The newer IPsec IKEv2 does not use L2TP (and therefore PPP). I suspect the Huawei SecoClient is using IPsec IKEv2. NetworkManager-strongswan and later versions of NetworkManager-libreswan are IPsec IKEv2 GUI clients. You might have more luck with those clients. But I don't think NetworkManager-libreswan has been packaged for Debian.

There is a IPsec IKEv1 that doesn't use L2TP which uses XAUTH instead of L2TP and is what older Cisco and some other VPN servers use, but suspect that is not the case here.
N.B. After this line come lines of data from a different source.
-- ==== Sys2Proof/Laws/State.lean ====
section
/-! SUPPORT. One lemma per field for each named update of State, true by rfl, so that no later proof unfolds a record update. -/

namespace Sys2Proof.Machine

section
variable (s : State)

/-! ### State.push -/

@[simp] theorem push_bus (e : Event) : (s.push e).bus = s.bus := rfl
@[simp] theorem push_audio (e : Event) : (s.push e).audio = s.audio := rfl
@[simp] theorem push_adpcm (e : Event) : (s.push e).adpcm = s.adpcm := rfl
@[simp] theorem push_reg (e : Event) : (s.push e).reg = s.reg := rfl
@[simp] theorem push_bramLocked (e : Event) : (s.push e).bramLocked = s.bramLocked := rfl
@[simp] theorem push_fadeCd (e : Event) : (s.push e).fadeCd = s.fadeCd := rfl
@[simp] theorem push_fadeAd (e : Event) : (s.push e).fadeAd = s.fadeAd := rfl
@[simp] theorem push_fault (e : Event) : (s.push e).fault = s.fault := rfl
@[simp] theorem push_hpc (e : Event) : (s.push e).hpc = s.hpc := rfl
@[simp] theorem push_program (e : Event) : (s.push e).program = s.program := rfl
@[simp] theorem push_answers (e : Event) : (s.push e).answers = s.answers := rfl
@[simp] theorem push_config (e : Event) : (s.push e).config = s.config := rfl
@[simp] theorem push_draws (e : Event) : (s.push e).draws = s.draws := rfl
@[simp] theorem push_hist (e : Event) : (s.push e).hist = s.hist ++ [e] := rfl

/-! ### State.record -/

@[simp] theorem record_bus (es : List Event) : (s.record es).bus = s.bus := rfl
@[simp] theorem record_audio (es : List Event) : (s.record es).audio = s.audio := rfl
@[simp] theorem record_adpcm (es : List Event) : (s.record es).adpcm = s.adpcm := rfl
@[simp] theorem record_reg (es : List Event) : (s.record es).reg = s.reg := rfl
@[simp] theorem record_bramLocked (es : List Event) : (s.record es).bramLocked = s.bramLocked := rfl
@[simp] theorem record_fadeCd (es : List Event) : (s.record es).fadeCd = s.fadeCd := rfl
@[simp] theorem record_fadeAd (es : List Event) : (s.record es).fadeAd = s.fadeAd := rfl
@[simp] theorem record_fault (es : List Event) : (s.record es).fault = s.fault := rfl
@[simp] theorem record_hpc (es : List Event) : (s.record es).hpc = s.hpc := rfl
@[simp] theorem record_program (es : List Event) : (s.record es).program = s.program := rfl
@[simp] theorem record_answers (es : List Event) : (s.record es).answers = s.answers := rfl
@[simp] theorem record_config (es : List Event) : (s.record es).config = s.config := rfl
@[simp] theorem record_draws (es : List Event) : (s.record es).draws = s.draws := rfl
@[simp] theorem record_hist (es : List Event) : (s.record es).hist = s.hist ++ es := rfl

/-! ### askToc -/

@[simp] theorem askToc_bus (d : Disc) : (askToc d s).bus = s.bus := rfl
@[simp] theorem askToc_audio (d : Disc) : (askToc d s).audio = s.audio := rfl
@[simp] theorem askToc_adpcm (d : Disc) : (askToc d s).adpcm = s.adpcm := rfl
@[simp] theorem askToc_reg (d : Disc) : (askToc d s).reg = s.reg := rfl
@[simp] theorem askToc_bramLocked (d : Disc) : (askToc d s).bramLocked = s.bramLocked := rfl
@[simp] theorem askToc_fadeCd (d : Disc) : (askToc d s).fadeCd = s.fadeCd := rfl
@[simp] theorem askToc_fadeAd (d : Disc) : (askToc d s).fadeAd = s.fadeAd := rfl
@[simp] theorem askToc_fault (d : Disc) : (askToc d s).fault = s.fault := rfl
@[simp] theorem askToc_hpc (d : Disc) : (askToc d s).hpc = s.hpc := rfl
@[simp] theorem askToc_program (d : Disc) : (askToc d s).program = s.program := rfl
@[simp] theorem askToc_answers (d : Disc) : (askToc d s).answers = s.answers := rfl
@[simp] theorem askToc_config (d : Disc) : (askToc d s).config = s.config := rfl
@[simp] theorem askToc_draws (d : Disc) : (askToc d s).draws = s.draws := rfl
@[simp] theorem askToc_hist (d : Disc) : (askToc d s).hist = s.hist ++ [.tableOfContents d.tracks] := rfl

/-! ### State.drew -/

@[simp] theorem drew_bus (n : Nat) : (s.drew n).bus = s.bus := rfl
@[simp] theorem drew_audio (n : Nat) : (s.drew n).audio = s.audio := rfl
@[simp] theorem drew_adpcm (n : Nat) : (s.drew n).adpcm = s.adpcm := rfl
@[simp] theorem drew_reg (n : Nat) : (s.drew n).reg = s.reg := rfl
@[simp] theorem drew_bramLocked (n : Nat) : (s.drew n).bramLocked = s.bramLocked := rfl
@[simp] theorem drew_fadeCd (n : Nat) : (s.drew n).fadeCd = s.fadeCd := rfl
@[simp] theorem drew_fadeAd (n : Nat) : (s.drew n).fadeAd = s.fadeAd := rfl
@[simp] theorem drew_fault (n : Nat) : (s.drew n).fault = s.fault := rfl
@[simp] theorem drew_hist (n : Nat) : (s.drew n).hist = s.hist := rfl
@[simp] theorem drew_hpc (n : Nat) : (s.drew n).hpc = s.hpc := rfl
@[simp] theorem drew_program (n : Nat) : (s.drew n).program = s.program := rfl
@[simp] theorem drew_answers (n : Nat) : (s.drew n).answers = s.answers := rfl
@[simp] theorem drew_config (n : Nat) : (s.drew n).config = s.config := rfl
@[simp] theorem drew_draws (n : Nat) : (s.drew n).draws = s.draws + n := rfl

/-! ### State.setReg -/

@[simp] theorem setReg_bus (r : RegIndex) (v : Byte) : (s.setReg r v).bus = s.bus := rfl
@[simp] theorem setReg_audio (r : RegIndex) (v : Byte) : (s.setReg r v).audio = s.audio := rfl
@[simp] theorem setReg_adpcm (r : RegIndex) (v : Byte) : (s.setReg r v).adpcm = s.adpcm := rfl
@[simp] theorem setReg_bramLocked (r : RegIndex) (v : Byte) : (s.setReg r v).bramLocked = s.bramLocked := rfl
@[simp] theorem setReg_fadeCd (r : RegIndex) (v : Byte) : (s.setReg r v).fadeCd = s.fadeCd := rfl
@[simp] theorem setReg_fadeAd (r : RegIndex) (v : Byte) : (s.setReg r v).fadeAd = s.fadeAd := rfl
@[simp] theorem setReg_fault (r : RegIndex) (v : Byte) : (s.setReg r v).fault = s.fault := rfl
@[simp] theorem setReg_hist (r : RegIndex) (v : Byte) : (s.setReg r v).hist = s.hist := rfl
@[simp] theorem setReg_hpc (r : RegIndex) (v : Byte) : (s.setReg r v).hpc = s.hpc := rfl
@[simp] theorem setReg_program (r : RegIndex) (v : Byte) : (s.setReg r v).program = s.program := rfl
@[simp] theorem setReg_answers (r : RegIndex) (v : Byte) : (s.setReg r v).answers = s.answers := rfl
@[simp] theorem setReg_config (r : RegIndex) (v : Byte) : (s.setReg r v).config = s.config := rfl
@[simp] theorem setReg_draws (r : RegIndex) (v : Byte) : (s.setReg r v).draws = s.draws := rfl
@[simp] theorem setReg_reg (r : RegIndex) (v : Byte) : (s.setReg r v).reg = s.reg.set r v := rfl

/-! ### takeFault -/

@[simp] theorem takeFault_bus (f : Fault) : (takeFault s f).bus = s.bus := rfl
@[simp] theorem takeFault_audio (f : Fault) : (takeFault s f).audio = s.audio := rfl
@[simp] theorem takeFault_adpcm (f : Fault) : (takeFault s f).adpcm = s.adpcm := rfl
@[simp] theorem takeFault_reg (f : Fault) : (takeFault s f).reg = s.reg := rfl
@[simp] theorem takeFault_bramLocked (f : Fault) : (takeFault s f).bramLocked = s.bramLocked := rfl
@[simp] theorem takeFault_fadeCd (f : Fault) : (takeFault s f).fadeCd = s.fadeCd := rfl
@[simp] theorem takeFault_fadeAd (f : Fault) : (takeFault s f).fadeAd = s.fadeAd := rfl
@[simp] theorem takeFault_hist (f : Fault) : (takeFault s f).hist = s.hist := rfl
@[simp] theorem takeFault_hpc (f : Fault) : (takeFault s f).hpc = s.hpc := rfl
@[simp] theorem takeFault_program (f : Fault) : (takeFault s f).program = s.program := rfl
@[simp] theorem takeFault_answers (f : Fault) : (takeFault s f).answers = s.answers := rfl
@[simp] theorem takeFault_config (f : Fault) : (takeFault s f).config = s.config := rfl
@[simp] theorem takeFault_draws (f : Fault) : (takeFault s f).draws = s.draws := rfl
@[simp] theorem takeFault_fault (f : Fault) : (takeFault s f).fault = some f := rfl

/-! ### recordRead -/

@[simp] theorem recordRead_bus (r : RegIndex) (v : Byte) : (recordRead r v s).bus = s.bus := rfl
@[simp] theorem recordRead_audio (r : RegIndex) (v : Byte) : (recordRead r v s).audio = s.audio := rfl
@[simp] theorem recordRead_adpcm (r : RegIndex) (v : Byte) : (recordRead r v s).adpcm = s.adpcm := rfl
@[simp] theorem recordRead_reg (r : RegIndex) (v : Byte) : (recordRead r v s).reg = s.reg := rfl
@[simp] theorem recordRead_bramLocked (r : RegIndex) (v : Byte) : (recordRead r v s).bramLocked = s.bramLocked := rfl
@[simp] theorem recordRead_fadeCd (r : RegIndex) (v : Byte) : (recordRead r v s).fadeCd = s.fadeCd := rfl
@[simp] theorem recordRead_fadeAd (r : RegIndex) (v : Byte) : (recordRead r v s).fadeAd = s.fadeAd := rfl
@[simp] theorem recordRead_fault (r : RegIndex) (v : Byte) : (recordRead r v s).fault = s.fault := rfl
@[simp] theorem recordRead_hpc (r : RegIndex) (v : Byte) : (recordRead r v s).hpc = s.hpc := rfl
@[simp] theorem recordRead_program (r : RegIndex) (v : Byte) : (recordRead r v s).program = s.program := rfl
@[simp] theorem recordRead_answers (r : RegIndex) (v : Byte) : (recordRead r v s).answers = s.answers := rfl
@[simp] theorem recordRead_config (r : RegIndex) (v : Byte) : (recordRead r v s).config = s.config := rfl
@[simp] theorem recordRead_draws (r : RegIndex) (v : Byte) : (recordRead r v s).draws = s.draws := rfl
@[simp] theorem recordRead_hist (r : RegIndex) (v : Byte) : (recordRead r v s).hist = s.hist ++ [.read r v] := rfl

/-! ### memWrite -/

@[simp] theorem memWrite_bus (a : Addr) (v : Byte) : (memWrite s a v).bus = s.bus := rfl
@[simp] theorem memWrite_audio (a : Addr) (v : Byte) : (memWrite s a v).audio = s.audio := rfl
@[simp] theorem memWrite_reg (a : Addr) (v : Byte) : (memWrite s a v).reg = s.reg := rfl
@[simp] theorem memWrite_bramLocked (a : Addr) (v : Byte) : (memWrite s a v).bramLocked = s.bramLocked := rfl
@[simp] theorem memWrite_fadeCd (a : Addr) (v : Byte) : (memWrite s a v).fadeCd = s.fadeCd := rfl
@[simp] theorem memWrite_fadeAd (a : Addr) (v : Byte) : (memWrite s a v).fadeAd = s.fadeAd := rfl
@[simp] theorem memWrite_fault (a : Addr) (v : Byte) : (memWrite s a v).fault = s.fault := rfl
@[simp] theorem memWrite_hist (a : Addr) (v : Byte) : (memWrite s a v).hist = s.hist := rfl
@[simp] theorem memWrite_hpc (a : Addr) (v : Byte) : (memWrite s a v).hpc = s.hpc := rfl
@[simp] theorem memWrite_program (a : Addr) (v : Byte) : (memWrite s a v).program = s.program := rfl
@[simp] theorem memWrite_answers (a : Addr) (v : Byte) : (memWrite s a v).answers = s.answers := rfl
@[simp] theorem memWrite_config (a : Addr) (v : Byte) : (memWrite s a v).config = s.config := rfl
@[simp] theorem memWrite_draws (a : Addr) (v : Byte) : (memWrite s a v).draws = s.draws := rfl

@[simp] theorem memWrite_ram (a : Addr) (v : Byte) : (memWrite s a v).adpcm.ram = writeCell s.adpcm.ram a.toNat v := rfl
@[simp] theorem memWrite_adpcm_readPointer (a : Addr) (v : Byte) : (memWrite s a v).adpcm.readPointer = s.adpcm.readPointer := rfl
@[simp] theorem memWrite_adpcm_writePointer (a : Addr) (v : Byte) : (memWrite s a v).adpcm.writePointer = s.adpcm.writePointer := rfl
@[simp] theorem memWrite_adpcm_readHoldoff (a : Addr) (v : Byte) : (memWrite s a v).adpcm.readHoldoff = s.adpcm.readHoldoff := rfl
@[simp] theorem memWrite_adpcm_writeHoldoff (a : Addr) (v : Byte) : (memWrite s a v).adpcm.writeHoldoff = s.adpcm.writeHoldoff := rfl
@[simp] theorem memWrite_adpcm_playStartAddress (a : Addr) (v : Byte) : (memWrite s a v).adpcm.playStartAddress = s.adpcm.playStartAddress := rfl
@[simp] theorem memWrite_adpcm_playEndAddress (a : Addr) (v : Byte) : (memWrite s a v).adpcm.playEndAddress = s.adpcm.playEndAddress := rfl
@[simp] theorem memWrite_adpcm_playHalfAddress (a : Addr) (v : Byte) : (memWrite s a v).adpcm.playHalfAddress = s.adpcm.playHalfAddress := rfl
@[simp] theorem memWrite_adpcm_nibbleSelector (a : Addr) (v : Byte) : (memWrite s a v).adpcm.nibbleSelector = s.adpcm.nibbleSelector := rfl
@[simp] theorem memWrite_adpcm_playing (a : Addr) (v : Byte) : (memWrite s a v).adpcm.playing = s.adpcm.playing := rfl
@[simp] theorem memWrite_adpcm_lengthRegister (a : Addr) (v : Byte) : (memWrite s a v).adpcm.lengthRegister = s.adpcm.lengthRegister := rfl
@[simp] theorem memWrite_adpcm_dmaTimerArmed (a : Addr) (v : Byte) : (memWrite s a v).adpcm.dmaTimerArmed = s.adpcm.dmaTimerArmed := rfl
@[simp] theorem memWrite_adpcm_dmaBusy (a : Addr) (v : Byte) : (memWrite s a v).adpcm.dmaBusy = s.adpcm.dmaBusy := rfl
@[simp] theorem memWrite_adpcm_clockDivider (a : Addr) (v : Byte) : (memWrite s a v).adpcm.clockDivider = s.adpcm.clockDivider := rfl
NetworkManager-libreswan supports this case.

sudo apt install resolvconf might help with your DNS issue.

dkosovic commented 3 years ago

I think the following NetworkManager-l2tp route might be causing issues:

203.93.30.78    0.0.0.0         255.255.255.255 UH    50     0        0 ppp0

See https://github.com/nm-l2tp/NetworkManager-l2tp/issues/132, it was fixed with NetworkManager-l2tp 1.8.6.

As a temp workaround, you could issue:

sudo route del -net 203.93.30.78 gw 0.0.0.0 netmask 255.255.255.255 dev ppp0
xqqy commented 3 years ago

I think the following NetworkManager-l2tp route might be causing issues:

203.93.30.78    0.0.0.0         255.255.255.255 UH    50     0        0 ppp0

See #132, it was fixed with NetworkManager-l2tp 1.8.6.

As a temp workaround, you could issue:

sudo route del -net 203.93.30.78 gw 0.0.0.0 netmask 255.255.255.255 dev ppp0

Thanks a lot, this does slove the whole problem.